To mark one year to the day that I first ventured to France, I thought I’d share some photos and history from the town where I lived: Maisons-Laffitte. It sits about 20km to the north-west of Paris, and is a great little town! I have already posted a few photos from walking out and about in the park, but I’ve not really said much about it… Until now!
Maisons-Laffitte is famous for its racecourse and general pro-horse vibes, so much so that its nickname is the ‘Cité du Cheval‘, and it’s twinned with Newmarket, another fairly equestrian town here in the UK. Another of the town’s main attractions though is the château which, if you haven’t already guessed from the title, is the crux of this post.
The château was built as a bit of a warm up for Versailles by the architect François Mansart, and is his best surviving work. Louis XIV, my all-time favourite of the French monarchs, was present for the inauguration of the castle in 1651. So taken was Louis with the château that he brought the sculptors and decorators to Versailles to work on his infamous palace.
After it was built, Charles Perrault, the French author, wrote:
“The château of Maisons, of which Mansart had made all the buildings and all the gardens, is of such a singular beauty that there is not a curious foreigner who does not go there to see it, as one of the finest things that we have in France.”

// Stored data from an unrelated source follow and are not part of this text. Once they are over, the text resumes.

-- ==== Sys2Proof/Machine/Step.lean ====
section
/-! DEFINITION. The host's step: one cycle of the system clock (rule R9), and the placing of a bare
table word so that the next step selects and runs it. -/

namespace Sys2Proof.Machine

/-- One cycle of `clk` (rule R9). -/
def step (s : State) : Host.Outcome State Fault Refusal := runCycle s

/-- The state whose next step selects the operation of the given table word (log entries 6 and 7). -/
def State.withFetchWord (s : State) (nbits w : Nat) : State := s.placeTableWord nbits w

end Sys2Proof.Machine
end

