-- ==== Sys2Proof/Laws/Cycle.lean ====
section
/-! SUPPORT. One cycle by the state it begins in, and how what is seen of a run splits at a cycle. -/

namespace Sys2Proof.Machine

variable {p : Params}

/-- A tick cycle is one whose divider holds 0. -/
theorem tick_iff (r : Regs p) : r.tick = true ↔ r.divCnt = 0 := by simp [Regs.tick]

/-- The operation of a cycle is the one the fetch finds. -/
theorem opOf_eq (r : Regs p) (i : Inputs p) : opOf r i = .ok (tickOp r i) := decodeT_selT _

/-- A cycle with reset. -/
theorem nextRegs_reset (r : Regs p) {i : Inputs p} (h : i.rst = true) : nextRegs r i = Regs.reset p := by
  simp [nextRegs, h]

/-- A cycle without a tick counts the divider and keeps all but the latch. -/
theorem nextRegs_hold {r : Regs p} {i : Inputs p} (h : i.rst = false) (ht : r.tick = false) :
    nextRegs r i = { r with divCnt := r.divCnt - 1, initLatched := r.initLatched || i.init } := by
  simp [nextRegs, h, tickOp, ht, opRegs, divNext]

/-- A tick cycle, state by state. -/
theorem nextRegs_tick {r : Regs p} {i : Inputs p} (h : i.rst = false) (ht : r.tick = true) :
    nextRegs r i =
      match r.st with
      | .idle =>
        if initPending r i then
          { r with st := .setup, sr := loadInit i.data, bitCnt := lastBit p, wordCnt := oneWord p,
                   divCnt := divReloadValue p, initLatched := r.initLatched || i.init }
        else if i.start then
          { r with st := .setup, sr := i.data, bitCnt := lastBit p, wordCnt := allWords p,
                   divCnt := divReloadValue p, initLatched := r.initLatched || i.init }
        else
          { r with bitCnt := lastBit p, wordCnt := allWords p,
                   initLatched := r.initLatched || i.init }
      | .setup =>
        { r with st := if r.bitZero then .delay else .hold, divCnt := divReloadValue p,
                 initLatched := r.initLatched || i.init }
      | .hold =>
        { r with st := .setup, bitCnt := r.bitCnt - 1, sr := shl1 r.sr, divCnt := divReloadValue p,
                 initLatched := r.initLatched || i.init }
      | .delay =>
        { r with st := .busyLow, wordCnt := r.wordCnt - 1, sr := shl1 r.sr,
                 initLatched := r.initLatched || i.init }
      | .busyLow =>
        { r with st := if i.busy then .busyLow else .busyHigh,
                 initLatched := r.initLatched || i.init }
      | .busyHigh =>
        if i.busy then
          if r.wordZero then
            { r with st := .idle, bitCnt := lastBit p,
                     initialized := r.initialized || initPending r i,
                     initLatched := r.initLatched || i.init }
          else
            { r with st := .setup, bitCnt := lastBit p, divCnt := divReloadValue p,
                     initLatched := r.initLatched || i.init }
        else { r with initLatched := r.initLatched || i.init } := by
  obtain ⟨st, d, sr, bc, wc, il, ini⟩ := r
  cases st
  · cases hip : initPending (⟨.idle, d, sr, bc, wc, il, ini⟩ : Regs p) i <;> cases hs : i.start <;>
      simp [nextRegs, h, tickOp, ht, divNext, divLoad, req, opRegs, hip, hs]
  · cases hz : Regs.bitZero (⟨.setup, d, sr, bc, wc, il, ini⟩ : Regs p) <;>
      simp [nextRegs, h, tickOp, ht, divNext, divLoad, opRegs, hz]
  · simp [nextRegs, h, tickOp, ht, divNext, divLoad, opRegs]
  · simp [nextRegs, h, tickOp, ht, divNext, divLoad, opRegs]
  · cases hb : i.busy <;> simp [nextRegs, h, tickOp, ht, divNext, divLoad, opRegs, hb]
  · cases hip : initPending (⟨.busyHigh, d, sr, bc, wc, il, ini⟩ : Regs p) i <;>
      cases hz : Regs.wordZero (⟨.busyHigh, d, sr, bc, wc, il, ini⟩ : Regs p) <;>
      cases hb : i.busy <;>
      simp [nextRegs, h, tickOp, ht, divNext, divLoad, opRegs, hb, hip, hz]

/-- A run is without reset in a part of the cycles in which it is without reset. -/
theorem NoReset.of_part {i : Nat → Inputs p} {t n : Nat} (h : NoReset i t n) (k m : Nat)
    (hk : k + m ≤ n) : NoReset i (t + k) m := by
  intro j hj
  have := h (k + j) (by omega)
  rwa [← Nat.add_assoc] at this

/-- What is seen of `init` splits at a cycle. -/
theorem initSeen_add (i : Nat → Inputs p) (t m n : Nat) :
    initSeen i t (m + n) = (initSeen i t m || initSeen i (t + m) n) := by
  simp only [initSeen, List.range_add, List.any_append, List.any_map, Function.comp_def, Nat.add_assoc]

theorem initSeen_zero (i : Nat → Inputs p) (t : Nat) : initSeen i t 0 = false := rfl

theorem initSeen_one (i : Nat → Inputs p) (t : Nat) : initSeen i t 1 = (i t).init := by
  simp [initSeen, List.range_succ]

/-- What a device samples splits at a cycle. -/
theorem sampled_add (r : Nat → Regs p) (t m n : Nat) :
    sampled r t (m + n) = sampled r t m ++ sampled r (t + m) n := by
  simp only [sampled, List.range_add, List.filter_append, List.map_append, List.filter_map,
    List.map_map, Function.comp_def, Nat.add_assoc]

/-- The frames that open split at a cycle. -/
theorem framesOpened_add (r : Nat → Regs p) (t m n : Nat) :
    framesOpened r t (m + n) = framesOpened r t m + framesOpened r (t + m) n := by
  simp only [framesOpened, List.range_add, List.filter_append, List.length_append, List.filter_map,
    List.length_map, Function.comp_def, Nat.add_assoc]

/-- The operations executed split at a cycle. -/
theorem opsExecuted_add (r : Nat → Regs p) (i : Nat → Inputs p) (t m n : Nat) :
    opsExecuted r i t (m + n) = opsExecuted r i t m ++ opsExecuted r i (t + m) n := by
  simp only [opsExecuted, List.range_add, List.filterMap_append, List.filterMap_map,
    Function.comp_def, Nat.add_assoc]

/-- In one cycle the device samples the bit on the line where the clock falls at its end. -/
theorem sampled_one (r : Nat → Regs p) (t : Nat) :
    sampled r t 1 = if (r t).sclk && !(r (t + 1)).sclk then [(r t).sdo] else [] := by
  cases h : (r t).sclk && !(r (t + 1)).sclk <;> simp_all [sampled, List.range_succ]

/-- In one cycle a frame opens where chip-select falls at its end. -/
theorem framesOpened_one (r : Nat → Regs p) (t : Nat) :
    framesOpened r t 1 = if (r t).csN && !(r (t + 1)).csN then 1 else 0 := by
  cases h : (r t).csN && !(r (t + 1)).csN <;> simp_all [framesOpened, List.range_succ]

/-- In one cycle one operation is executed, which FSM_HOLD does not count as. -/
theorem opsExecuted_one (r : Nat → Regs p) (i : Nat → Inputs p) (t : Nat) :
    opsExecuted r i t 1 =
      if tickOp (r t) (i t) = .fsmHold then [] else [tickOp (r t) (i t)] := by
  simp [opsExecuted, List.range_succ, opOf_eq]
  split <;> simp_all

end Sys2Proof.Machine
end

Inside, although it is mostly unfurnished, you can still glimpse the grandiosity of it. The beginning of the visit takes you through to a blue billiard room complete with huge billiard table. Billiards was apparently one of the favourite games of Louis XIV, but I don’t see the appeal personally…

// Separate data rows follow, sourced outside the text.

-- ==== Sys2Proof/Tests/Slice0.lean ====
section
/-! SUPPORT. Tests on fixed values, and for every statement with hypotheses a concrete case that meets
them all. Expected values are those of the tables of spec/95_test_vectors.md where a vector is named, and
of the patterns of rule R53 for the decoder. -/

namespace Sys2Proof.Tests

open Sys2Proof Sys2Proof.Machine

/-! ## Well-formedness: each check refuses an ill-formed term -/

theorem test_build_refuses_no_channel : Params.build? 0 3 2 = none := by decide
theorem test_build_refuses_no_width : Params.build? 2 0 2 = none := by decide
theorem test_build_refuses_no_divisor : Params.build? 2 3 0 = none := by decide
theorem test_build_accepts_the_smallest : (Params.build? 1 1 1).isSome = true := by decide
theorem test_legal_refuses :
    legalParams 0 3 2 = false ∧ legalParams 2 0 2 = false ∧ legalParams 2 3 0 = false ∧
      legalParams 1 1 1 = true := by decide
/-- State code 6 with a tick, the first code that names no state (R57). -/
theorem test_wellFormed_refuses_code_six :
    (SelWord.T 0b111000000#9).wellFormed = false ∧
      decode (.T 0b111000000#9) = .error (.stateCode 0b110#3) := by decide
theorem test_wellFormed_refuses_code_seven :
    (SelWord.T 0b111100000#9).wellFormed = false ∧
      decode (.T 0b111100000#9) = .error (.stateCode 0b111#3) := by decide
theorem test_wellFormed_refuses_no_reset :
    (SelWord.R 0b0#1).wellFormed = false ∧ decode (.R 0b0#1) = .error .noReset := by decide
/-- The last code that names a state, and a word whose code is not looked at. -/
theorem test_wellFormed_accepts :
    (SelWord.T 0b110100000#9).wellFormed = true ∧ (SelWord.T 0b011111111#9).wellFormed = true ∧
      (SelWord.D 0b00#2).wellFormed = true ∧ (SelWord.L 0b0#1).wellFormed = true ∧
      (SelWord.R 0b1#1).wellFormed = true := by decide

/-! ## Decoding, one word per operation: its pattern of R53 with every bit it does not look at set -/

theorem test_decode_fsmHold : decode (.T 0b011111111#9) = .ok .fsmHold := by decide
theorem test_decode_idleWait : decode (.T 0b100000111#9) = .ok .idleWait := by decide
theorem test_decode_startNormal : decode (.T 0b100010111#9) = .ok .startNormal := by decide
theorem test_decode_startInit : decode (.T 0b100011111#9) = .ok .startInit := by decide
theorem test_decode_setupNext : decode (.T 0b100111101#9) = .ok .setupNext := by decide
theorem test_decode_setupLast : decode (.T 0b100111111#9) = .ok .setupLast := by decide
theorem test_decode_holdShift : decode (.T 0b101011111#9) = .ok .holdShift := by decide
theorem test_decode_delayEnd : decode (.T 0b101111111#9) = .ok .delayEnd := by decide
theorem test_decode_busylowWait : decode (.T 0b110011111#9) = .ok .busylowWait := by decide
theorem test_decode_busylowAck : decode (.T 0b110011011#9) = .ok .busylowAck := by decide
theorem test_decode_busyhighWait : decode (.T 0b110111011#9) = .ok .busyhighWait := by decide
theorem test_decode_busyhighNext : decode (.T 0b110111110#9) = .ok .busyhighNext := by decide
theorem test_decode_busyhighDone : decode (.T 0b110110111#9) = .ok .busyhighDone := by decide
theorem test_decode_busyhighDoneInit : decode (.T 0b110111111#9) = .ok .busyhighDoneInit := by decide
theorem test_decode_divCount : decode (.D 0b01#2) = .ok .divCount := by decide
theorem test_decode_divReload : decode (.D 0b11#2) = .ok .divReload := by decide
theorem test_decode_divFreeze : decode (.D 0b10#2) = .ok .divFreeze := by decide
theorem test_decode_latchKeep : decode (.L 0b0#1) = .ok .latchKeep := by decide
theorem test_decode_latchSet : decode (.L 0b1#1) = .ok .latchSet := by decide
theorem test_decode_reset : decode (.R 0b1#1) = .ok .reset := by decide

/-- The last word of the table in its own number of bits, in whole bytes, and past its format. -/
theorem test_table_word :
    decodeTableWord 9 0x1AD = some .busyhighDoneInit ∧ decodeTableWord 16 0x1AD = some .busyhighDoneInit ∧
      decodeTableWord 16 0x1C0 = none ∧ decodeTableWord 16 0x200 = none ∧
      decodeTableWord 8 3 = some .divReload ∧ decodeTableWord 8 4 = none ∧
      decodeTableWord 8 1 = some .reset ∧ decodeTableWord 1 1 = some .latchSet := by decide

Connie and I visited near to the end of the day, and as such the place was pretty much empty. Fantastic news for Connie as she could take full advantage of the few furnishings there were for a late afternoon lie-down.
The ballroom, or Salle des Fêtes, on the first floor was one of my favourite rooms. Up above the huge mirror at the end of the room is the hidey-hole for the musicians who would play the night away whilst the French nobles got their groove on below. It is actually part of the ‘King’s Apartment’ named as such despite no kings ever permanently living there. At the opposite end to the mirror and the tribune for the musicians, is the ‘Hercules Room‘, separated from the main ballroom by a large archway and two smaller doors.
The Château de Maisons-Laffitte has changed owners several times throughout the years. It began in the hands of the Longueil family. René de Longueil was a member of the Parlement de Paris, and Surintendant des Finances in 1651. He built the castle as a venue to welcome King Louis XIV on his way to hunt in the forests surrounding Saint-Germain-en-Laye, as well as other prestigious guests.
The architecture is caught in a time where baroque and classical seem to coexist, with one being more predominant than the other in places. The original main entrance to the castle leads into the vestibule d’honneur, pictured below. It is one of the first châteaux to have a central, and very ‘open’ space. It pushed the staircase to one side of the building which in themselves were quite a masterpiece.
As with any pre-1789 castles in France, it found itself confiscated by the Revolutionaries, and its furnishings auctioned off. It was sold to various different people in a short space of time, but eventually landed in the hands of Jacques Laffitte, a French banker, in 1818.
From 1834 onwards, Laffitte developed the castle and the surrounding areas (now the town and park). He was a bit of a pioneer when it came to suburban real estate, and divided the grounds into lots, which wealthy Parisians bought to develop their own smaller retreats. Such an impact he had on the town of Maisons-sur-Seine, as it was then, that in 1882, it was renamed Maisons-Laffitte in honour of Jacques.
In summation, if you have spare afternoon, take a trip down to the Château de Maisons-Laffitte. It’s not super huge, and it won’t take a lot of your time, but it is very interesting! I didn’t realise how important it was before visiting, choosing rather to go and see the more well-known castles and palaces in the area. It was definitely a surprise!